Efficient frontier analysis

Revision as of 16:29, 4 April 2004 by N8chz (talk | contribs) (attempt at a fairly nontechnical intro to subject)
(diff) ← Older revision | Latest revision (diff) | Newer revision → (diff)

efficient frontier analysis

The efficient frontier is a w:convex hull of the a set of data points. It is a concept that has been in circulation for a long time, and has been used in a wide variety of disciplines. For this reason, it is known by many names, and many nomenclatures for describing its various intricacies. Synonyms are numerous, and include:

  • efficiency frontier
  • efficient set
  • Pareto optimal set
  • non-dominated set
  • convex hull
  • multiple objective optimization (MOO)

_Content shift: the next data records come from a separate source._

-- ==== Sys2Proof/Laws/Exec.lean ====
section
/-!
SUPPORT. The effect that each slot instruction passes to the frame shared by all of them.
-/
namespace Sys2Proof.Machine
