-- ==== Sys2Proof/Tests/Slice0.lean ====
section
/-!
SUPPORT. Small tests: ill-formed terms that the check refuses, slot words written out from the spec's encodings, single steps
whose results the spec gives, and for each statement a state and operands that meet its premises.
-/
namespace Sys2Proof.Tests
set_option Elab.async false
open Sys2Proof Sys2Proof.Machine

/-! ## Small states -/

/-- The condition that always holds (f0), one that does not (f1), and the predicate of lane 0. -/
def always : Guard := ⟨false, 0⟩

def off1 : Guard := ⟨false, 1⟩

def lane0 : Guard := ⟨false, 1⟩

/-- A running warp of level `lv`: one entry of all lanes, v0 to v15 and v24 to v31 bound, some scalar registers, p1 true in lane 0. -/
def warpOf (lv : Level) : Warp :=
  { Warp.empty with
    status := .run, level := lv, entries := [⟨0x1000, 0, BitVec.allOnes 128, false, 0, .none, none⟩]
    s := [(1, 5), (2, 0x2000), (3, 0x80000000), (4, 0xFFFFFFFF), (5, 0x105), (6, 0x1008), (10, 0x2000), (12, 64), (13, 2)]
    p := [(1, 1)]
    map := (List.range 16 ++ [24, 25, 26, 27, 28, 29, 30, 31]).map (fun n => (n, ⟨BitVec.ofNat 9 (n / 8), n⟩))
    segLimit := [(0, 0x200000000000000), (1, 0xC00000), (2, 0xC00000), (4, 0x100000000000000), (5, 0xC00000)] }

/-- A core with that warp in slot 0, and with the translation of the lowest pages. -/
def coreOf (w : Warp) : Core := { Core.reset with warps := [(0, w)], tlb := [⟨0, 16, 0, true, true, true, false⟩], current := some 0 }

/-- A started part with that core as core 0 and as the one whose bundle issues. -/
def stateOf (w : Warp) : State :=
  { State.reset with
    gcc := 1000, cores := [(0, coreOf w)], cursor := 2
    cur := { Cur.reset with pc := 0x1000, nextPc := 0x1008, mask := BitVec.allOnes 128 }
    sched := { State.reset.sched with
      groups := [(0, { Group.empty with
        status := .resident, core := 0, warps := 1, slots := [0], pools := List.replicate 8 512, allot := 0x100000
        budget := 0xFFFFFFFFFFFFFFFF, roles := [⟨0x1000, 0, List.replicate 8 512⟩, ⟨0x1000, 0, List.replicate 8 512⟩] })]
      treeMask := [(0, 1)] }
    pt := { State.reset.pt with start := { State.reset.pt.start with started := true } } }

/-- The states most tests start from: level U and level S. -/
def U : State := stateOf (warpOf .u)

def S : State := stateOf (warpOf .s)

/-- A change of the issuing warp. -/
def upd (s : State) (f : Warp → Warp) : State := s.updMe f

/-- The same with one lane in the entry. -/
def one (s : State) : State :=
  { s.updMe (fun w => { w with entries := [⟨0x1000, 0, 1, false, 0, .none, none⟩] }) with cur := { s.cur with mask := 1 } }

/-- Inside a static region entered at cycle 990. -/
def inReg (s : State) : State := upd s (fun w => { w with region := some ⟨0x1000, 0x2000, 500, true, 990, 0⟩ })

/-- An instruction acts: its guard admits it and its operands and bindings are found. -/
def acts (s : State) (i : Instr) : Bool := !isOff s i && (match prep i s with | .ok _ => true | .error _ => false)

theorem acts_ready (s : State) (i : Instr) (h : acts s i = true) : ∃ t, Ready i s t := by
  unfold acts at h
  cases hp : prep i s with
  | error e => simp [hp] at h
  | ok t => exact ⟨t, by simpa [hp] using h, hp⟩

/-- Whether a run goes on. -/
def nexts (o : Host.Outcome State Fault Refusal) : Bool := match o with | .next _ => true | _ => false

def o3 : S3 := ⟨always, 5, 3, .reg 4⟩

def o2 : S2 := ⟨always, 5, 3⟩

def v2 : V2 := ⟨always, .v 1, .v 2, .v 3, false, false, false, 0⟩

def v1 : V1 := ⟨always, .v 1, .v 2, false, false, 0⟩

def va : VAcc := ⟨always, 1, .v 2, .v 3, false, false, false, 0⟩

def vc : VCmp := ⟨always, 2, .v 2, .v 3, false, false⟩

def vr : VRed := ⟨always, 1, .v 2, false, false, .i32, 2⟩


/-! ## Slot words, written out field by field from R31 to R37 and the entries -/

/-- Condition f2 or predicate p2, negated: FN or PN is 1 and FL or PR is 2. -/
def n2 : Guard := ⟨true, 2⟩

/-- S-form: OP, FN, FL, SD, SA_, I, SB_, FX (R32). -/
def sW (op : BitVec 8) (sd sa : BitVec 7) (i : BitVec 1) (b : BitVec 14) (fx : BitVec 7) : SlotWord :=
  op ++ 1#1 ++ 2#3 ++ sd ++ sa ++ i ++ b ++ fx

/-- B-form: OP, CN, CD, OFF, AUX (R37). -/
def bW (op : BitVec 8) (off : BitVec 26) (aux : BitVec 10) : SlotWord := op ++ 1#1 ++ 2#3 ++ off ++ aux

/-- V-form: OP, PN, PR, DST, SRA, SRB, DA, DB, KC, KI (R31). -/
def vW (op : BitVec 8) (dst a b : BitVec 10) (da db kc : BitVec 1) (ki : BitVec 3) : SlotWord :=
  op ++ 1#1 ++ 2#3 ++ dst ++ a ++ b ++ da ++ db ++ kc ++ ki

/-- M-form: OP, PN, PR, DAT, SEG, ADR, OFS, AD (R33). -/
def mW (op : BitVec 8) (dat : BitVec 10) (seg : BitVec 3) (adr : BitVec 10) (ofs : BitVec 12) (ad : BitVec 1) : SlotWord :=
  op ++ 1#1 ++ 2#3 ++ dat ++ seg ++ adr ++ ofs ++ ad

/-- MW-form: OP, PN, PR, DAT, SEG, ADR, OFS, AC, AD (R34). -/
def mwW (op : BitVec 8) (dat : BitVec 10) (seg : BitVec 3) (adr : BitVec 10) (ofs : BitVec 9) (ac : BitVec 3) (ad : BitVec 1) :
    SlotWord :=
  op ++ 1#1 ++ 2#3 ++ dat ++ seg ++ adr ++ ofs ++ ac ++ ad
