-- ==== Sys2Proof/Machine/Dispatch.lean ====
section
/-! DEFINITION. Which meaning each instruction has (30_encoding.md R54). -/

namespace Sys2Proof.Machine

/-- Run one decoded instruction: `exec(d, pc)` of 10_state.md R24 together with its commit. -/
def exec (i : Instr) (s : State) : Host.Outcome State Fault Refusal :=
  match i with
  | .add regA regB fieldC => Sys2Proof.Machine.execAdd regA regB fieldC s
  | .nor regA regB fieldC => Sys2Proof.Machine.execNor regA regB fieldC s
  | .lw regA regB offset => Sys2Proof.Machine.execLw regA regB offset s
  | .sw regA regB offset => Sys2Proof.Machine.execSw regA regB offset s
  | .beq regA regB offset => Sys2Proof.Machine.execBeq regA regB offset s
  | .jalr regA regB => Sys2Proof.Machine.execJalr regA regB s
  | .halt => Sys2Proof.Machine.execHalt s
  | .noop => Sys2Proof.Machine.execNoop s

end Sys2Proof.Machine
end

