-- ==== Sys2Proof/Laws/Decode.lean ====
section
/-! SUPPORT. The fields of words as numbers: the decoder's fields by division and remainder
(30_encoding.md R46, R51), and the canonical word as the sum of its shifted fields (R54). -/

namespace Sys2Proof

theorem field3_val (w : Word) (lo : Nat) : (field3 w lo).val = w.toNat / 2 ^ lo % 8 := by
  simp [field3, Nat.shiftRight_eq_div_pow]

theorem fieldsOf_fieldC_toNat (w : Word) : (fieldsOf w).fieldC.toNat = w.toNat % 2 ^ 16 := by
  simp [fieldsOf]

/-- The canonical word as the sum of its shifted fields: they do not overlap (R46). -/
theorem canonicalWord_toNat (op : Fin 8) (regA regB : RegIndex) (low16 : Field16) :
    (canonicalWord op regA regB low16).toNat =
      op.val * 2 ^ 22 + regA.val * 2 ^ 19 + regB.val * 2 ^ 16 + low16.toNat := by
  have hop := op.isLt
  have ha := regA.isLt
  have hb := regB.isLt
  have hc : low16.toNat < 2 ^ 16 := low16.isLt
  have join (i a b : Nat) (h : b < 2 ^ i) : 2 ^ i * a ||| b = 2 ^ i * a + b :=
    (Nat.two_pow_add_eq_or_of_lt h a).symm
  have small (n k : Nat) (hn : n < 8) (hk : k ≤ 22) :
      (n % 4294967296) <<< k % 4294967296 = 2 ^ k * n := by
    have hp : 2 ^ k ≤ 2 ^ 22 := Nat.pow_le_pow_right (by omega) hk
    have hm : 2 ^ k * n ≤ 2 ^ 22 * 7 := Nat.mul_le_mul hp (by omega)
    rw [Nat.mod_eq_of_lt (show n < 4294967296 by omega), Nat.shiftLeft_eq, Nat.mul_comm n,
      Nat.mod_eq_of_lt (by omega)]
  simp only [canonicalWord, BitVec.toNat_or, BitVec.toNat_shiftLeft, BitVec.toNat_ofNat,
    BitVec.toNat_setWidth]
  rw [show (2 : Nat) ^ 32 = 4294967296 from rfl, small _ 22 hop (by omega), small _ 19 ha (by omega),
    small _ 16 hb (by omega), Nat.mod_eq_of_lt (by omega), join 22 op.val _ (by omega),
    show 2 ^ 22 * op.val + 2 ^ 19 * regA.val = 2 ^ 19 * (8 * op.val + regA.val) by omega,
    join 19 _ _ (by omega),
    show 2 ^ 19 * (8 * op.val + regA.val) + 2 ^ 16 * regB.val =
      2 ^ 16 * (64 * op.val + 8 * regA.val + regB.val) by omega,
    join 16 _ _ hc]
  omega

end Sys2Proof
end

Efficient frontier analysis (EFA) is used to negotiate "optimal" compromises between "competing" objectives. The classic textbook definition of EFA is found in financial textbooks and is based on the "tradeoff" between risk (called "beta" or covariance between a given issue and "the rest of the market") and reward (called yield) expected from various available issues of financial paper (stocks, bonds etc.) In the textbook example, it is assumed that investors wish to minimize beta (i.e. risk) and maximize yield. In such textbooks, beta is the abscissa (horizontal axis) and yield is the ordinate. The convex hull of the data points consists of those points that can't be enclosed by connecting other points (dots) with line segments. The portion of the convex hull that is of interest when one is interested in maximizing the vertical axis variable while minimizing the other is the upper left (possibly referred to as "northwest") portion. An intuitive test of whether a particular point is in this upper left frontier would be to "move the origin" to the point in question. If the point is "non-dominated" within the larger set, then there will be no points in the fourth (southeast) quadrant after moving the origin in this way. Think of "non-dominated" as the opposite of "dominated." If one candidate's parameters are "superior in every way" to another's, one might say the former "dominates" the latter. The EFA method applies to optimization problems in other fields, too. A two variable EFA might define the efficient set as the upper right, lower right or lower left convex hull depending on which variables one wishes to minimize or maximize. When negotiating between more than two objectives, of course, the number of efficiency frontiers is more than four. Needless to say, EFA relies on a number of assumptions:

  • The variables being analyzed are quantitative (well ordered).
  • The design criteria unambiguously prefer either larger or smaller values for any particular variable.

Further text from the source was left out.